= Inventory of hosts to be upgraded to bullseye
== Hadoop-test
[x] {T329363}
== Hadoop
[x] {T332570}
[x] {T332572}
[x] {T332573}
[x] {T332578}
== Stats clients
[] {T329360}
== Launcher
[] {T332580}
== Presto
[x] {T329361}
== Druid
[x] {T332584}
[x] {T332604}
[x] {T332589} **n.b. Refresh druid100[4-6] with druid10[09-11]**
== Kafka
[x] kafka-jumbo - 9 - `cumin 'P{F:lsbdistcodename = buster} and A:kafka-jumbo'` **n.b.
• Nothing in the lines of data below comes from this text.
-- ==== Sys2Proof/Machine/Ladle.lean ====
section
/-!
DEFINITION. The ladle copy engine (09 R212 to R226): LCOPY, LSTAT, LRESUME, LCANCEL and the steps of the engine.
-/
namespace Sys2Proof.Machine

/-! Asynchronous traps (14 R336). -/

/-- A thread with one more pending asynchronous trap, if it is the one that `uid` names. -/
def Thread.raised (t : Thread) (uid : Nat) (a : Async) : Thread :=
  if t.uid = uid && t.st != .free then { t with held := t.held ++ [a] } else t

/-- A context with the trap pending, if it is that of the thread. -/
def Context.raised (k : Context) (uid : Nat) (a : Async) : Context := { k with th := k.th.raised uid a }

/-- Raises an asynchronous trap in the thread that `uid` names, wherever its registers are (06 R129, 09 R221): in a slot, in the
context store, in a save area. One that has ended takes none. -/
def State.raiseAsync (s : State) (uid : Nat) (a : Async) : State :=
  { s with
    cores := s.cores.map fun (p : Nat × Core) =>
      (p.1, { p.2 with slots := p.2.slots.map fun (q : Nat × Thread) => (q.1, q.2.raised uid a) })
    ctxs := s.ctxs.map fun k => k.raised uid a
    modules := s.modules.map fun (p : Nat × Module) =>
      (p.1, { p.2 with saved := p.2.saved.map fun (x : SavedCore) =>
        { x with ctxs := x.ctxs.map fun k => k.raised uid a } }) }

/-! Copy descriptors (01 R22, R23; 09 R214). -/

/-- The largest power of two, up to 8, that divides ESIZE (01 R23). -/
def sizeAlign (n : Nat) : Nat := if n % 8 = 0 then 8 else if n % 4 = 0 then 4 else if n % 2 = 0 then 2 else 1
/-- ESIZE of a descriptor. -/
def copyEsize (h0 : Nat) : Nat := field h0 4 7
/-- The dimension entries of a descriptor's words: COUNT word, SSTRIDE, DSTRIDE (01 R22). -/
def copyDims : List Word → List (Nat × Int × Int)
  | c :: a :: b :: r => (c.toNat, a.toInt, b.toInt) :: copyDims r
  | _ => []

/-- Whether a header breaks 01 R22 for the form FN of LCOPY: 0 copy, 1 fill, 2 reduce, 3 gather. -/
def copyHeaderBad (fn h0 gbase : Nat) : Bool :=
  let nsrc := field h0 36 4
  let etype := field h0 32 2
  let es := copyEsize h0
  let rank := field h0 0 4
  field h0 40 24 != 0 || field h0 34 2 != 0 || field h0 12 4 != 0 ||
  (if fn = 2 then nsrc = 0 || 8 < nsrc || 1 < etype || es != (if etype = 0 then 4 else 2) else nsrc != 0 || etype != 0) ||
  es = 0 || 64 < es || rank = 0 || 10 < rank || (fn = 3 && rank < 2) || (fn = 1 && 8 < es) || (fn != 3 && gbase != 0)

/-- The bytes of a copy's stream (09 R215). -/
def streamLength (es : Nat) (dims : List (Nat × Int × Int)) : Nat := dims.foldl (fun n d => n * d.1) es

/-- Whether the dimensions and addresses break 01 R22, R23 or the limits of 09 R214 step 5. -/
def copyBodyBad (fn h0 dst src gbase : Nat) (dims : List (Nat × Int × Int)) (srcs : List Word) : Bool :=
  let es := copyEsize h0
  let a := sizeAlign es
  dims.any (fun d => 2 ^ 32 ≤ d.1 || d.1 = 0 || d.2.1 % a != 0 || d.2.2 % a != 0) ||
  dst % a != 0 || gbase % a != 0 || ((fn = 0 || fn = 2) && src % a != 0) || (fn = 3 && src % 4 != 0) ||
  0x080000000000 < streamLength es dims ||
  (bit h0 11 && (es % 8 != 0 || dst % 8 != 0 || dims.any fun d => d.2.2 % 8 != 0)) ||
  srcs.any (fun v => v.toNat % a != 0) || (fn = 1 && dims.any fun d => d.2.1 != 0)

/-- The cause of the first rule that a copy descriptor breaks (01 R395): the domain first, every other rule is BAD_DESCRIPTOR. -/
def copyBad (dom fn : Nat) (desc srcs : List Word) : Option Nat :=
  let h := fun k => (desc.getD k 0).toNat
  if field (h 0) 16 16 ≠ dom then some Cause.domainMismatch
  else if copyHeaderBad fn (h 0) (h 3) || copyBodyBad fn (h 0) (h 1) (h 2) (h 3) (copyDims (desc.drop 4)) srcs then
    some Cause.badDescriptor
  else none

/-! LCOPY (09 R214). -/

/-- The issuing thread goes on with the words that it reads at some addresses, in order (07 R156). -/
def State.readingAll (s : State) : List Nat → List Word → (List Word → State → State) → State
  | [], acc, k => k acc s
  | va :: r, acc, k => s.reading va 8 fun v s => s.readingAll r (acc ++ [BitVec.ofNat 64 v]) k

/-- The lowest free entry of a ladle's table of 32 (09 R212). -/
def Engines.freeLadle (e : Engines) : Option Nat := (List.range 32).find? fun k => (Tab.find e.ladle k).isNone

/-- A handle (09 R213). -/
def ladleHandle (cl seq entry : Nat) : Nat := cl % 2 ^ 21 * 2 ^ 24 + seq % 2 ^ 16 * 2 ^ 8 + entry % 32

/-- A cluster as its handles name it: of module 0 in boot mode (17 R377). -/
def State.shownCluster (s : State) (cl : Nat) : Nat := if (s.module (clusterModule cl)).bootMode then cl % 2 ^ 9 else cl

/-- The engine part of a cluster changed. -/
def State.onEng (s : State) (cl : Nat) (f : Engines → Engines) : State :=
  s.onCluster cl fun c => { c with eng := f c.eng }

/-- The entry of a ladle given to the LCOPY of a thread, before the operation is accepted (09 R212, R214 step 6). -/
def State.newLadleOp (s : State) (cid slot : Nat) (a : CopyAsk) (seq : Nat) : LadleOp where
  st := 0
  seq := seq
  dom := (s.thread cid slot).dom
  cid := cid
  slot := slot
  uid := (s.thread cid slot).uid
  launch := (s.thread cid slot).launch
  tag := s.launchTag (s.thread cid slot).launch
  form := a.form
  desc := a.desc
  srcs := a.srcs
  compl := a.compl
  value := a.value
  quiet := a.quiet
  age := 0
  pref := 0
  done := []
  flight := []
  work := []
  faults := []
  due := []
  after := 0
  hostWait := []
  hostDone := []
  cancel := none
  cause := 0
  va := 0
  put := 0
  isValue := false

/-- The entry freed (09 R212). -/
def State.freeLadle (s : State) (cl e : Nat) : State := s.onEng cl fun x => { x with ladle := Tab.del x.ladle e }

/-- The entry that the LCOPY of a thread holds. -/
def Engines.heldLadle (e : Engines) (cid slot : Nat) : Option Nat := (e.ladle.find? fun p => p.2.heldFor cid slot).map Prod.fst

/-- A ladle's entry `k` given out: its sequence number goes up by one, and the thread has left the queue (09 R212). -/
def Engines.giveLadle (e : Engines) (k name : Nat) (o : LadleOp) : Engines :=
  { e with
    lwait := e.lwait.filter (· != name)
    ladleSeq := Tab.set e.ladleSeq k o.seq
    ladle := Tab.set e.ladle k o }

/-- Step 6 of 09 R214: the entry of a thread's LCOPY, given out in the order of asking. -/
def State.takeLadle (s : State) (cid slot : Nat) (a : CopyAsk) : Option (Nat × State) :=
  let cl := cidCluster cid
  let name := threadName cid slot
  let e := (s.cluster cl).eng
  match e.heldLadle cid slot with
  | some k => some (k, s)
  | none =>
    if e.lwait.isEmpty || e.lwait.head? == some name then
      e.freeLadle.map fun k =>
        (k, s.onEng cl fun e => e.giveLadle k name (s.newLadleOp cid slot a ((Tab.get 0 e.ladleSeq k + 1) % 2 ^ 16)))
    else none

/-- A parked thread that goes on; one at issue is left as it is. -/
def Thread.goOn (t : Thread) : Thread := if t.st == .parkedMem then t.unpark else t

/-- Step 8 of 09 R214: the operation in entry `k` is ACTIVE, gD is its handle, and the LCOPY completes. -/
def State.acceptLadle (s : State) (cid slot d k : Nat) : State :=
  let cl := cidCluster cid
  let seq := Tab.get 0 (s.cluster cl).eng.ladleSeq k
  let s := s.onEng cl fun e =>
    { e with
      ladle := e.ladle.map fun (p : Nat × LadleOp) => if p.1 = k then (k, { p.2 with st := 1, age := e.ladleAge }) else p
      ladleAge := e.ladleAge + 1 }
  (s.setGOf cid slot d (BitVec.ofNat 64 (ladleHandle (s.shownCluster cl) seq k))).onThread cid slot fun t =>
    { t.goOn with pc := t.pc + 8, issue0 := none, gathered := [] }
Refresh kafka-jumbo100[1-6] with kafka-jumbo10[09-15]** - {T348495}
== Airflow
[x] airflow - 5 - `cumin 'P{F:lsbdistcodename = buster} and A:analytics-airflow'`
== AQS
[x] aqs - 24 - `cumin 'P{F:lsbdistcodename = buster} and A:aqs'` (#data-persistence, see: T347738)
== Zookeeper
[x] {T329362}
== Event schemas
[x] schema - 4 - `cumin 'P{F:lsbdistcodename = buster} and A:schema'`
== Misc
[x] eventlogging - 1 - `eventlog1003.eqiad.wmnet`
[] archiva - 1 - `archiva1001.wikimedia.org` **n.b. {T317182} at the same time**
[] matomo - 1 - `matomo1001.eqiad.wmnet` {T349397}
[x] web publishing - 1 - `an-web1001.eqiad.wmnet`
[x] ~~hue - 1 - `an-tool1009.eqiad.wmnet`~~ **decommissioned**
[x] yarn - 1 - `an-tool1008.eqiad.wmnet`
----
= Original description below
Recent updates are **written in bold text**
During the migration to Buster we worked on two things that should reduce a lot the pain of upgrading:
1) Partman partition re-use recipes for Debian installs of most of our hosts. This means that it will be way easier to reimage/reinstall every node of the cluster without stressing too much about backing up data first etc..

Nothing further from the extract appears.